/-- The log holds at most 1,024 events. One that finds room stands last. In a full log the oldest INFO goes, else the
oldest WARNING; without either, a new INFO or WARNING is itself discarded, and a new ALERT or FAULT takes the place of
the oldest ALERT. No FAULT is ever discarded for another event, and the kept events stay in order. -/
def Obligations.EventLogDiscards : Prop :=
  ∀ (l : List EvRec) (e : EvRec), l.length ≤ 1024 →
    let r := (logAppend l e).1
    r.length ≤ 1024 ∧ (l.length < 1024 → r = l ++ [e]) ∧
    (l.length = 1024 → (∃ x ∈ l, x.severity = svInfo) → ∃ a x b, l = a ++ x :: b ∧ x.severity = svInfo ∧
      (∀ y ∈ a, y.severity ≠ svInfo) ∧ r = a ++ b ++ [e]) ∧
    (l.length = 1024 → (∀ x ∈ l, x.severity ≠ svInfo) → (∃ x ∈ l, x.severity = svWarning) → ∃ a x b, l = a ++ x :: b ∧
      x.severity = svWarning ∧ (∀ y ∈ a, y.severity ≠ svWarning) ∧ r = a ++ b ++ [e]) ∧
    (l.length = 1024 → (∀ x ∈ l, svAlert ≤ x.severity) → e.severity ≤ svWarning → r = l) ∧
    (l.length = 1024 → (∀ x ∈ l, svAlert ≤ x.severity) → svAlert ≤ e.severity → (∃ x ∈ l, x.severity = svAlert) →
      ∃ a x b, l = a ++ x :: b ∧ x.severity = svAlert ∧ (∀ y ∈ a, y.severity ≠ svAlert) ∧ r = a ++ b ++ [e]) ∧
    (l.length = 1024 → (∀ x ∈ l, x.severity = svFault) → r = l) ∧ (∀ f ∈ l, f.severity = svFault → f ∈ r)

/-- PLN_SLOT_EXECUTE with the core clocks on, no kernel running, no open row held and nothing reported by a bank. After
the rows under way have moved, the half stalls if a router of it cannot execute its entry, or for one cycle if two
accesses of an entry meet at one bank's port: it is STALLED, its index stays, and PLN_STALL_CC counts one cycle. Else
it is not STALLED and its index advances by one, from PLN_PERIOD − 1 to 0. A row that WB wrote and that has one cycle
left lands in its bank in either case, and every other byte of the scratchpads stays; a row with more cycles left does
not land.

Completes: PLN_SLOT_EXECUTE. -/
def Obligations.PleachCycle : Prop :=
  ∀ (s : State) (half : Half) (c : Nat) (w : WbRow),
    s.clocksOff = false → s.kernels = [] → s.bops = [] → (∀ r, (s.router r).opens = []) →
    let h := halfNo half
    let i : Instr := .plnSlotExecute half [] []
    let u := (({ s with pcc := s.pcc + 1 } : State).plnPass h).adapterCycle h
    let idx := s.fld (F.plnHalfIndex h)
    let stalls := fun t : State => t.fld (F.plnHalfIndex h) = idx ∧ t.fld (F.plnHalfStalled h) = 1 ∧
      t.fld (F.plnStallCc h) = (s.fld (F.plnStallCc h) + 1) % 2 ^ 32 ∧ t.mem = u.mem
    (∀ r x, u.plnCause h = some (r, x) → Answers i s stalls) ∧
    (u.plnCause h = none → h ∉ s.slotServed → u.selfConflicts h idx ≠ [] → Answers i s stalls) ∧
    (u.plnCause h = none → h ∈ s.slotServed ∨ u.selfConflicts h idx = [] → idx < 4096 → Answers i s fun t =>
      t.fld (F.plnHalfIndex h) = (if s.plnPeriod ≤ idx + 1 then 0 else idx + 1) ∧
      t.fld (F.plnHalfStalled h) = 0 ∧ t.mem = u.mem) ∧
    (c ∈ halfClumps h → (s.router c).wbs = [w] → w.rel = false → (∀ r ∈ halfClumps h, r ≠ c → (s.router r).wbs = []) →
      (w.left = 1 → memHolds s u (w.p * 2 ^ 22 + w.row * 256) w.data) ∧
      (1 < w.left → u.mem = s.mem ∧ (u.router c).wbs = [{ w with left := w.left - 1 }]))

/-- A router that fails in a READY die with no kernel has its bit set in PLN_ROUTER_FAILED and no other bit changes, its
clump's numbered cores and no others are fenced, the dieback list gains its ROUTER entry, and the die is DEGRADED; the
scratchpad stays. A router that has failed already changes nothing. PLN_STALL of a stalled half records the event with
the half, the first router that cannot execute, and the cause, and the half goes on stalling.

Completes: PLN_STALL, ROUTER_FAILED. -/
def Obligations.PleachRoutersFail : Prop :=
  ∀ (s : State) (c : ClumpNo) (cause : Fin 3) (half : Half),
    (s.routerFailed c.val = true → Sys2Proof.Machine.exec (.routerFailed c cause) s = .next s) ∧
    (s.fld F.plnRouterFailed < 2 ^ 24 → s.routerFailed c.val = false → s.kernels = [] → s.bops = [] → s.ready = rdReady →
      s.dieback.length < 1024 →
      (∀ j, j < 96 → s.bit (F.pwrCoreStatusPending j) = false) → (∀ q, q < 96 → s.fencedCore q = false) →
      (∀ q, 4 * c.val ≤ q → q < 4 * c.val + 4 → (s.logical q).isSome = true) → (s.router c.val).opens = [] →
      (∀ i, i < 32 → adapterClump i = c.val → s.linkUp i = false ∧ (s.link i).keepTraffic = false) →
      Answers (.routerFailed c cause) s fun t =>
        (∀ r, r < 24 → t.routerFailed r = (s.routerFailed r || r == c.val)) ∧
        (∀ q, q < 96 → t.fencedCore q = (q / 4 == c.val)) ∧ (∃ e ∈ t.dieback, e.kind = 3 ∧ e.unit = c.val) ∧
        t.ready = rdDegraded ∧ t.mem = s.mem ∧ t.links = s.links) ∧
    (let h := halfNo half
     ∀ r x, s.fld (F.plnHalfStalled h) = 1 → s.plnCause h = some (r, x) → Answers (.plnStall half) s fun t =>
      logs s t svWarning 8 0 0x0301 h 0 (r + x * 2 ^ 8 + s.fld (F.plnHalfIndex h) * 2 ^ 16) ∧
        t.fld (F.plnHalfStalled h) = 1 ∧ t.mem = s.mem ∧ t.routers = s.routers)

#### [Task objective]
Copy every record exactly as presented.

#### [Result of this task]
/-- The log holds at most 1,024 events. One that finds room stands last. In a full log the oldest INFO goes, else the
oldest WARNING; without either, a new INFO or WARNING is itself discarded, and a new ALERT or FAULT takes the place of
the oldest ALERT. No FAULT is ever discarded for another event, and the kept events stay in order. -/
def Obligations.EventLogDiscards : Prop :=
  ∀ (l : List EvRec) (e : EvRec), l.length ≤ 1024 →
    let r := (logAppend l e).1
    r.length ≤ 1024 ∧ (l.length < 1024 → r = l ++ [e]) ∧
    (l.length = 1024 → (∃ x ∈ l, x.severity = svInfo) → ∃ a x b, l = a ++ x :: b ∧ x.severity = svInfo ∧
      (∀ y ∈ a, y.severity ≠ svInfo) ∧ r = a ++ b ++ [e]) ∧
    (l.length = 1024 → (∀ x ∈ l, x.severity ≠ svInfo) → (∃ x ∈ l, x.severity = svWarning) → ∃ a x b, l = a ++ x :: b ∧
      x.severity = svWarning ∧ (∀ y ∈ a, y.severity ≠ svWarning) ∧ r = a ++ b ++ [e]) ∧
    (l.length = 1024 → (∀ x ∈ l, svAlert ≤ x.severity) → e.severity ≤ svWarning → r = l) ∧
    (l.length = 1024 → (∀ x ∈ l, svAlert ≤ x.severity) → svAlert ≤ e.severity → (∃ x ∈ l, x.severity = svAlert) →
      ∃ a x b, l = a ++ x :: b ∧ x.severity = svAlert ∧ (∀ y ∈ a, y.severity ≠ svAlert) ∧ r = a ++ b ++ [e]) ∧
    (l.length = 1024 → (∀ x ∈ l, x.severity = svFault) → r = l) ∧ (∀ f ∈ l, f.severity = svFault → f ∈ r)

/-- PLN_SLOT_EXECUTE with the core clocks on, no kernel running, no open row held and nothing reported by a bank. After
the rows under way have moved, the half stalls if a router of it cannot execute its entry, or for one cycle if two
accesses of an entry meet at one bank's port: it is STALLED, its index stays, and PLN_STALL_CC counts one cycle. Else
it is not STALLED and its index advances by one, from PLN_PERIOD − 1 to 0. A row that WB wrote and that has one cycle
left lands in its bank in either case, and every other byte of the scratchpads stays; a row with more cycles left does
not land.

Completes: PLN_SLOT_EXECUTE. -/
def Obligations.PleachCycle : Prop :=
  ∀ (s : State) (half : Half) (c : Nat) (w : WbRow),
    s.clocksOff = false → s.kernels = [] → s.bops = [] → (∀ r, (s.router r).opens = []) →
    let h := halfNo half
    let i : Instr := .plnSlotExecute half [] []
    let u := (({ s with pcc := s.pcc + 1 } : State).plnPass h).adapterCycle h
    let idx := s.fld (F.plnHalfIndex h)
    let stalls := fun t : State => t.fld (F.plnHalfIndex h) = idx ∧ t.fld (F.plnHalfStalled h) = 1 ∧
      t.fld (F.plnStallCc h) = (s.fld (F.plnStallCc h) + 1) % 2 ^ 32 ∧ t.mem = u.mem
    (∀ r x, u.plnCause h = some (r, x) → Answers i s stalls) ∧
    (u.plnCause h = none → h ∉ s.slotServed → u.selfConflicts h idx ≠ [] → Answers i s stalls) ∧
    (u.plnCause h = none → h ∈ s.slotServed ∨ u.selfConflicts h idx = [] → idx < 4096 → Answers i s fun t =>
      t.fld (F.plnHalfIndex h) = (if s.plnPeriod ≤ idx + 1 then 0 else idx + 1) ∧
      t.fld (F.plnHalfStalled h) = 0 ∧ t.mem = u.mem) ∧
    (c ∈ halfClumps h → (s.router c).wbs = [w] → w.rel = false → (∀ r ∈ halfClumps h, r ≠ c → (s.router r).wbs = []) →
      (w.left = 1 → memHolds s u (w.p * 2 ^ 22 + w.row * 256) w.data) ∧
      (1 < w.left → u.mem = s.mem ∧ (u.router c).wbs = [{ w with left := w.left - 1 }]))

/-- A router that fails in a READY die with no kernel has its bit set in PLN_ROUTER_FAILED and no other bit changes, its
clump's numbered cores and no others are fenced, the dieback list gains its ROUTER entry, and the die is DEGRADED; the
scratchpad stays. A router that has failed already changes nothing. PLN_STALL of a stalled half records the event with
the half, the first router that cannot execute, and the cause, and the half goes on stalling.

Completes: PLN_STALL, ROUTER_FAILED. -/
def Obligations.PleachRoutersFail : Prop :=
  ∀ (s : State) (c : ClumpNo) (cause : Fin 3) (half : Half),
    (s.routerFailed c.val = true → Sys2Proof.Machine.exec (.routerFailed c cause) s = .next s) ∧
    (s.fld F.plnRouterFailed < 2 ^ 24 → s.routerFailed c.val = false → s.kernels = [] → s.bops = [] → s.ready = rdReady →
      s.dieback.length < 1024 →
      (∀ j, j < 96 → s.bit (F.pwrCoreStatusPending j) = false) → (∀ q, q < 96 → s.fencedCore q = false) →
      (∀ q, 4 * c.val ≤ q → q < 4 * c.val + 4 → (s.logical q).isSome = true) → (s.router c.val).opens = [] →
      (∀ i, i < 32 → adapterClump i = c.val → s.linkUp i = false ∧ (s.link i).keepTraffic = false) →
      Answers (.routerFailed c cause) s fun t =>
        (∀ r, r < 24 → t.routerFailed r = (s.routerFailed r || r == c.val)) ∧
        (∀ q, q < 96 → t.fencedCore q = (q / 4 == c.val)) ∧ (∃ e ∈ t.dieback, e.kind = 3 ∧ e.unit = c.val) ∧
        t.ready = rdDegraded ∧ t.mem = s.mem ∧ t.links = s.links) ∧
    (let h := halfNo half
     ∀ r x, s.fld (F.plnHalfStalled h) = 1 → s.plnCause h = some (r, x) → Answers (.plnStall half) s fun t =>
      logs s t svWarning 8 0 0x0301 h 0 (r + x * 2 ^ 8 + s.fld (F.plnHalfIndex h) * 2 ^ 16) ∧
        t.fld (F.plnHalfStalled h) = 1 ∧ t.mem = s.mem ∧ t.routers = s.routers)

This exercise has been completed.